In a community whose bright red streak stands out in thoroughly blue downstate New York, the memory of these 2012 killings might have made Central Islip a natural location for Sessions to drum up fear of immigrant violence.
But Rep. Kathleen Rice, a Democrat from nearby Nassau County, offered Sessions some advice.
“Yes, MS-13 is a serious threat,” the congresswoman posted Thursday on Twitter. “But you won’t touch them if the immigrant community is afraid to talk to you.”
Just this week, Sessions opened up a hotline under his program Victims of Immigration Crime Engagement (VOICE).
Various news outlets have reported on the flood of prank calls the line has received, reporting UFOs and extraterrestrial aliens, but Suffolk County Latinos are not laughing.
Twenty minutes outside the courthouse in the bayside town of Patchogue is where a group of teenagers killed Ecuadorean immigrant Marcelo Lucero.

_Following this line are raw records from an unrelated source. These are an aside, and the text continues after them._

-- ==== Sys2Proof/Machine/Core.lean ====
section
/-! DEFINITION. Sys2Proof/Machine/Core.lean: the machine as the host's interface asks for it. -/

def Sys2Proof.core : Host.Core := { State := Sys2Proof.Machine.State, Fault := Sys2Proof.Machine.Fault, Refusal := Sys2Proof.Machine.Refusal, step := Sys2Proof.Machine.step, reset := Sys2Proof.Machine.State.reset }
end

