-- ==== Sys2Proof/Machine/Script.lean ====
section
/-! DEFINITION. Sys2Proof/Machine/Script.lean: the script notation's pseudo-operations and their expansion to real operations
(30_encoding.md R72, R73), and the trace bytes of a script (95_test_vectors.md). -/

namespace Sys2Proof.Machine

/-- One line of a script: a real operation or one of the two pseudo-operations (30_encoding.md R73). -/
inductive ScriptLine where
  | op (i : Instr)
  /-- `N.TICK*n`. -/
  | ticks (n : Nat)
  /-- `R.RELAY t, b`. -/
  | relay (t : Port) (b : List Byte)
  deriving DecidableEq, Repr

/-- The real operations a line stands for, in order (30_encoding.md R73). DESIGN CHOICE: R.RELAY expands in every state, also where the
rule calls it not meaningful because `Q[other(t)]` holds a Message or its worker is BUSY. The three operations then do what their own
rules say, so an older frame may be the one that is transmitted (log 19). -/
def ScriptLine.expand : ScriptLine → List Instr
  | .op i => [i]
  | .ticks n => List.replicate n .nTick
  | .relay t b => [.rRx t b, .rWstart t.other, .rWdone t.other]

/-- The trace record of an operation; a wire frame has none, it is no record of a trace. -/
def traceRecord (i : Instr) : List Byte :=
  match encode i with
  | .record bytes => bytes
  | .wire _ _ => []

/-- The trace bytes of a script: "the concatenation of its records in order" (95_test_vectors.md). -/
def traceBytes (script : List ScriptLine) : List Byte :=
  (script.flatMap ScriptLine.expand).flatMap traceRecord

/-- The instructions of a list performed one at a time, in order, each atomically (30_encoding.md R72). -/
def execAll : List Instr → State → Out State
  | [], s => .next s
  | i :: is, s => andThen (exec i s) (execAll is)

end Sys2Proof.Machine
end

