/-- A BUSY worker's new state keeps the invariant where it meets the worker's own. -/
theorem setWorker_keeps_inv {s : State} {t : Port} {w : Worker} (h : s.Inv) (hw : w.Inv s.cfg) (hb : (s.worker t).wstate = .busy) :
    (s.setWorker t w).Inv := by
  refine ⟨h.cfg_wf, h.queue, h.owned, fun u => ?_, h.ntf, h.streams, h.ind, h.enq, fun u p hp => ?_⟩
  · by_cases hu : u = t
    · subst hu; simpa using hw
    · simpa [State.setWorker_worker_of_ne _ _ hu] using h.worker u
  · by_cases hu : u = t
    · subst hu
      obtain ⟨hi, h1⟩ := h.deq u p hp
      have hs : p.who = .script := by
        cases hp' : p.who
        · rfl
        · have := hi.worker_idle hp'; rw [hb] at this; cases this
      refine ⟨⟨fun hr => (by rw [hs] at hr; cases hr), hi.script_phase, hi.before_d5, hi.copied, hi.dequeued, hi.encoded⟩, h1⟩
    · simpa [State.setWorker_worker_of_ne _ _ hu] using h.deq u p hp

/-- The level after one more indicator event. -/
theorem indLevel_append (l : Bool) (es : List Event) (e : Event) : indLevel l (es ++ [e]) = (indLevel l es).bind (fun l' => indLevel l' [e]) := by
  induction es generalizing l with
  | nil => simp [indLevel]
  | cons a as ih =>
    cases l <;> cases a <;> simp [indLevel, ih]

/-- SYS.RESET keeps the invariant (70_reset_and_hazards.md R170). -/
theorem clear_keeps_inv {s : State} (h : s.Inv) : s.clear.Inv := by
  have hw := h.cfg_wf
  refine ⟨h.cfg_wf, fun q => ?_, fun q => ?_, fun t => ?_, ?_, ⟨?_, ?_, ?_⟩, ?_, ?_, ?_⟩
  · cases q
    · exact Queue.reset_inv _ (Config.wf.two_le_slots hw .uart)
    · exact Queue.reset_inv _ (Config.wf.two_le_slots hw .can)
  · cases q <;> simp [State.clear, State.resetWith, State.queue, Pair.get, Queue.OwnedBy, Queue.reset, List.mem_replicate]
  · cases t <;> exact ⟨by simp [State.clear, State.resetWith, State.worker, Pair.get, Worker.reset], by simp [State.clear, State.resetWith, State.worker, Pair.get, Worker.reset], by simp [State.clear, State.resetWith, State.worker, Pair.get, Worker.reset]⟩
  · simp [State.clear, State.resetWith, Notifier.Inv, Notifier.reset]
  · intro t; cases t <;> simp [State.clear, State.resetWith, Streams.reset, Pair.get]
  · intro t; cases t <;> simp [State.clear, State.resetWith, Streams.reset, Pair.get]
  · intro t; cases t <;> simp [State.clear, State.resetWith, Streams.reset, Pair.get]
  · simp [State.clear, State.resetWith, Streams.reset, indLevel, State.led, Notifier.reset]
  · intro q; cases q <;> simp [State.clear, State.resetWith, Pair.get]
  · intro q; cases q <;> simp [State.clear, State.resetWith, Pair.get]

/-- A notifier step keeps the invariant where level and events agree (43_notifier.md R134). -/
theorem setNtf_keeps_inv {s : State} {x : Notifier} {o : Streams} (h : s.Inv) (hx : x.Inv s.cfg) (h1 : o.tx = s.out.tx) (h2 : o.rearm = s.out.rearm)
   (h3 : o.stat = s.out.stat) (hi : indLevel false o.ind = some (x.state == .on)) : ({ s with ntf := x, out := o } : State).Inv := by
  obtain ⟨a, b, c⟩ := h.streams
  exact ⟨h.cfg_wf, h.queue, h.owned, h.worker, hx, ⟨by simpa [h1] using a, by simpa [h2] using b, by simpa [h3] using c⟩, hi, h.enq, h.deq⟩

/-- A new Q.ENQ in progress keeps the invariant where it meets its own. -/
theorem setEnq_keeps_inv {s : State} {q : Port} {x : Option EnqProgress} (h : s.Inv)
    (hx : ∀ p, x = some p → p.Inv (s.cfg.slots q) s.cfg.k (s.queue q) ∧ s.owner.get q = some .script) :
    (s.setEnq q x).Inv := by
  refine ⟨h.cfg_wf, h.queue, h.owned, h.worker, h.ntf, h.streams, h.ind, fun u p hp => ?_, h.deq⟩
  simp only [State.setEnq_enq, Pair.get_set] at hp
  split at hp
  · subst u; exact hx p hp
  · exact h.enq u p hp

/-- A new Q.DEQ in progress keeps the invariant where it meets its own. -/
theorem setDeq_keeps_inv {s : State} {q : Port} {x : Option DeqProgress} (h : s.Inv)
    (hx : ∀ p, x = some p → p.Inv (s.cfg.slots q) s.cfg.k (s.queue q) (s.worker q) ∧ s.owner.get q = some p.who) :
    (s.setDeq q x).Inv := by
  refine ⟨h.cfg_wf, h.queue, h.owned, h.worker, h.ntf, h.streams, h.ind, h.enq, fun u p hp => ?_⟩
  simp only [State.setDeq_deq, Pair.get_set] at hp
  split at hp
  · subst u; exact hx p hp
  · exact h.deq u p hp

/-- E4 of the script keeps the invariant (70_reset_and_hazards.md R180). -/
theorem slotWrite_keeps_inv {s : State} {q : Port} {m : Message} (h : s.Inv) (hm : m.wf s.cfg.k = true)
    (ho : s.owner.get q = some .script) (he : ∀ p, s.enq.get q = some p → p.phase ≠ .written) :
    (s.setQueue q { s.queue q with slots := (s.queue q).slots.set (s.queue q).tail (some m) }).Inv := by
  have hq := h.queue q
  refine ⟨h.cfg_wf, fun u => ?_, fun u => ?_, h.worker, h.ntf, h.streams, h.ind, fun u p hp => ?_, fun u p hp => ?_⟩
  · by_cases hu : u = q
    · subst hu; simpa using hq.write_tail hm
    · simpa [State.setQueue_queue_of_ne _ _ hu] using h.queue u
  · by_cases hu : u = q
    · subst hu
      simp only [State.setQueue_queue_self, State.setQueue_owner, ho]
      exact ⟨by simp, by simp⟩
    · simpa [State.setQueue_queue_of_ne _ _ hu] using h.owned u
  · simp only [State.setQueue_enq] at hp
    by_cases hu : u = q
    · subst hu
      obtain ⟨hi, _⟩ := h.enq u p hp
      simp only [State.setQueue_queue_self, State.setQueue_owner]
      exact ⟨⟨hi.item_wf, hi.t0_eq, hi.h_older, hi.room, fun hph => absurd hph (he p hp)⟩, ho⟩
    · simpa [State.setQueue_queue_of_ne _ _ hu] using h.enq u p hp
  · simp only [State.setQueue_deq] at hp
    by_cases hu : u = q
    · subst hu
      obtain ⟨hi, h1⟩ := h.deq u p hp
      simp only [State.setQueue_queue_self, State.setQueue_owner]
      refine ⟨⟨hi.worker_idle, hi.script_phase, hi.before_d5, fun x hx => ?_, hi.dequeued, hi.encoded⟩, h1⟩
      simpa [List.getElem?_set_ne (hi.head_ne_tail hq hx).symm] using hi.copied x hx
    · simpa [State.setQueue_queue_of_ne _ _ hu] using h.deq u p hp

end Sys2Proof.Machine
end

Activists here have blamed the Nov. 8, 2008, on nativist fervor whipped up by local politicians.
Extremism watchdogs at The Southern Poverty Law Center dissected the regular harassment of Suffolk County Latinos in their 2009 report “Climate of Fear.” The paper depicts local police and politicians as aloof to and sometimes complicit in crimes against the immigrant community.
Deportation fears make many immigrants reluctant to report crimes against them, but those who do speak out say they have being shot with BB guns, driven off the road on their bicycles, and targeted in arson attacks.
For the advocacy group Make the Road, which has offices in nearby Brentwood, Sessions’ visit rubs old wounds.
“What we do not need is a divisive figure like Jeff Sessions coming up from Washington to try to turn our tragedy into one of his polarizing political talking points,” the group said in a statement. “Suffolk County residents have lived through what happens when divisive politicians try to turn us against each other.”
Suffolk County police have faced monitoring by a federal court for the past four years under the terms of a settlement with the Department of Justice.
The three-year settlement had been set to expire this past January, but the Department of Justice found continued oversight was still necessary.
Extending the prosecutorial watch on Suffolk marked one of the final acts of President Barack Obama’s administration.
Under a Trump administration, the future of that deal is uncertain.
Sessions issued a memorandum on March 22 calling for U.S. attorneys across the country to review federal consent decrees on local law-enforcement agencies.
The attorney general’s speech on Long Island began at 10 a.m.